Конечно, является. Только тут надо, понимаете, меньше верить самому Достоевскому, который говорит: «Как я писал бы! Если бы у меня было время, если бы у меня были средства, если бы я обладал состоянием и возможностями Тургенева, то уж вот я писал бы так, что у всех бы глаза лопнули!» Ну конечно, нарочито небрежный и до некоторой степени корявый стиль Достоевского, где все герои говорят одинаково (или во всяком случае — многие), где авторская интонация сквозит то в одной, то в другой речи… Я уж не говорю о том, что иногда он путается и путает имена. И при этом он нарочито, мне кажется, памфлетен иногда действительно; мало пейзажей, мало описаний, много оценок прямых. Это тоже такой стиль.

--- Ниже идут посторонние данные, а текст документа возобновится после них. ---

/-- VCOMPACT packs the kept elements: with at least one executing lane, lane j of them receives element base + j in Dlo when it is kept and
its position is at most 65,535, and NEXT, J and GOT in Dhi; CMPOVF is set when the count overflows (R132, R510, R511). -/
def Obligations.VcompactPacksKeptElements : Prop :=
  ∀ (h : Hdr) (d a b cc : Code) (nc : Bool) (s : State) (c : Cur) (f : Lane) (ls : List Lane),
    Issues (.vcompact h d a b cc nc) s c → active s c h = f :: ls →
    let act := active s c h
    let kept := act.filter fun l => rdP s l cc ^^ nc
    let base := ((rd s f b).extractLsb' 0 16).toNat
    let next := min (base + kept.length) 65535
    let got (j : Nat) : Bool := decide (j < kept.length ∧ base + j ≤ 65535)
    let out (l : Lane) : List (Nat × W32) := act.zipIdx.flatMap fun x =>
      if x.1 = l then
        (if got x.2 then [(d.toNat, rd s (kept.getD x.2 l) a)] else []) ++
          [(d.toNat + 1, BitVec.ofNat 32 (next + x.2 * 65536 + if got x.2 then 8388608 else 0))]
      else []
    ∃ t, exec (.vcompact h d a b cc nc) s = .next t ∧
      OnlyWarps (if 65535 < base + kept.length then s.setSticky c.w.ctx stCmpovf else s) t ∧
      Issued s t c c.r LaneKept ∧ InFlight s t c ⟨h, 6, fun _ _ l => out l⟩

/-- FENCE.full and FENCE.wb issue: the executing lanes' later accesses come after their earlier ones, their next write is a release of the
fence's scope, and the path stalls at the fence with the lanes' ranges; with no executing lane the word has no effect (R166, R171, R180,
R181). PREF issues without a fault, changes no register and at most fills a line of its core's L1 (R454, R455);
that the line which it asks for stands there at once is the model's reading (log 13). -/
def Obligations.FencesAndPrefetchesIssue : Prop :=
  (∀ (i : Instr) (h : Hdr) (scope : BitVec 3) (ranges : State → Cur → List (Nat × Nat × Nat)) (s : State) (c : Cur),
    ((∃ cache, i = .fenceFull h scope cache) ∧ ranges = (fun _ _ => []) ∨
      (∃ a b cache, i = .fenceWb h a b scope cache ∧
        ranges = fun s c => (active s c h).map fun l => (l.id, (rd64 s l a).toNat, (rd s l b).toNat))) →
    Issues i s c →
    let m := activeMask s c h
    ∃ t, exec i s = .next t ∧ OnlyWarps s t ∧
      Issued s t c (if m = 0#32 then c.r else { c.r with fence := some ⟨m, s.nextId, scope, ranges s c, none⟩ })
        (fun l l' => l' = { (if m.getLsbD l.id then
            { l with
              fcs := s.nextId
              fu := if 4 ≤ scope.toNat then s.nextId else l.fu
              frel := l.frel ++ [(scope.toNat + 1, s.nextId)] }
          else l) with noMatch := l'.noMatch })) ∧
  (∀ (h : Hdr) (a b : Code) (m : MFld) (s : State) (c : Cur), Issues (.pref h a b m) s c →
    ∃ t, exec (.pref h a b m) s = .next t ∧
      t = { s with warps := t.warps, issueQ := s.issueQ.drop 1, free := s.free + 1, cores := t.cores } ∧
      Issued s t c c.r LaneKept ∧
      (∀ k, t.coreAt k = if k = c.key.core then { s.coreAt k with l1 := (t.coreAt k).l1 } else s.coreAt k) ∧
      (∀ l p, active s c h = [l] → isAperture (address (rd64 s l a) (rd s l b) m.off 4).toNat = false →
        translate s (s.ctxAt c.w.ctx) (address (rd64 s l a) (rd s l b) m.off 4).toNat .rd = .ok p → p.remote = none →
        portDown s p = false → tentLine s (lineOf p.key) = false →
        ⟨lineOf p.key, lineCells s.mem (lineOf p.key), lineTags s.keyTags (lineOf p.key), p.kind, s.clk⟩ ∈ (t.coreAt c.key.core).l1))

/-- TDSET makes one store of each executing lane to its descriptor, of the 512 bits in its 16 registers, lowest first (R498, R499). FTEST.raw
writes the raw handle of the command for which Ga is pending, and retains its slot, or the done form (R212), whose CORE field, which R212 does
not give, the model writes as 0 (log 92). -/
def Obligations.DescriptorAndRawWordsComplete : Prop :=
  (∀ (h : Hdr) (a b : Code) (s : State) (c : Cur), Issues (.tdset h a b) s c →
    ∃ t new, exec (.tdset h a b) s = .next t ∧
      t = { s with
        warps := t.warps
        issueQ := s.issueQ.drop 1
        free := s.free + 1
        accesses := s.accesses ++ new
        nextId := s.nextId + new.length } ∧
      List.Forall₂ (fun l x => x.kind = .tdset ∧ x.w = c.key ∧ x.lane = l.id ∧ x.loc = .desc c.w.ctx ((rd s l a).toNat % 256) ∧
        x.st = .pending ∧ x.flag = none ∧ ∀ i < 16, x.wide.extractLsb' (32 * i) 32 = rd s l (b + BitVec.ofNat 8 i))
        (active s c h) new ∧
      new.map (·.id) = (List.range new.length).map (s.nextId + ·) ∧ Issued s t c c.r LaneKept) ∧
  (∀ (h : Hdr) (d a : Code) (s : State) (c : Cur), Issues (.ftestRaw h d a) s c →
    let ref (l : Lane) : Option FutRef := (((gLane s l).pend.filter fun e => e.1 == a.toNat).getLast?).map (·.2)
    ∃ t, exec (.ftestRaw h d a) s = .next t ∧
      t = { s with
        warps := t.warps
        issueQ := s.issueQ.drop 1
        free := s.free + 1
        ops := s.ops.map fun o =>
          if (active s c h).any (fun l => ref l == some ⟨o.core, o.slot, o.seq⟩) then { o with retained := true } else o } ∧
      Issued s t c c.r LaneKept ∧
      InFlight s t c ⟨h, 2, fun _ _ l =>
        let v : W64 := match (ref l).bind s.opOf? with
          | none => 0x80000000F0000000#64
          | some o => 1#1 ++ 0#23 ++ BitVec.ofNat 8 o.core ++ handle (classOf s.free o.kind) o
        regs d (v.extractLsb' 0 32) (v.extractLsb' 32 32)⟩)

Понимаете, если бы проза Достоевского была менее корявой, если бы она была по-флоберовски филигранна, мы бы меньше этому верили. И кто вообще сказал, что хорошая стилистика — это непременно стилистика нейтральная, это обязательно гладкопись? Да ничего подобного! И у Тургенева, кстати говоря, если на то пошло, гладкописи-то особенной нет. Вот Тургенев — при всём своём эстетстве — он довольно неровный писатель. Вы перечитайте такие вещи, как «Пунин и Бабурин» или «Часы» (любимые мои, кстати, рассказы), или «Гамлет Щигровского уезда». И вы обратите внимание на то, что всегда видно, когда ему интересно, а когда — нет. И это же очень чувствуется и в «Отцах и детях». Конечно, он научил всю французскую литературу писать изящно и коротко, но вместе с тем его темперамент (а он был человек довольно, что уж там, неровный тоже), темперамент никуда не спрячешь. Поэтому шероховатости стилистические и определённые даже, я бы сказал, диссонансы — они необходимы, потому что без этого мы не встанем на позицию автора.
Когда мы читаем Достоевского, мы слышим его диктовку, его захлёбывающийся шепоток, мы слышим, когда затянулся, а когда прихлебнул чаю. Он всегда, как вы помните, дико крепкий чай всё это время пил, холодный, и курил непрерывно свой турецкий табак. Мы понимаем речь Достоевского. И нам не нужно, чтобы она была безупречна.
И конечно, если бы у него была возможность (а она у него была) выглаживать стиль, он бы к этому не прибегнул. Он очень дорожил импровизационностью. Понимаете, ему же не просто потому нравилось диктовать, что он ленился писать. Нет, ему нравилась такая спонтанность. Перечитайте «Дневник писателя». «Дневник писателя» ведь как раз тем и замечателен, что это проза во многих отношениях спонтанная, я бы сказал — иногда слишком невыдержанная. Мы понимаем, что там многое вылилось на бумагу так, как оно подумалось даже, а не так, как сказалось, потому что прежде чем сказать, человек всё-таки думает. А здесь это странный такой фонтан, вулкан. И мне кажется, он от многого бы отказался, но он хотел воспроизвести живой процесс речи. Это было, как ни странно, близко к автоматическому письму сюрреалистов, которые очень уважали именно практику спонтанного высказывания, поэтому они так высоко ценили, скажем, прозу душевнобольных.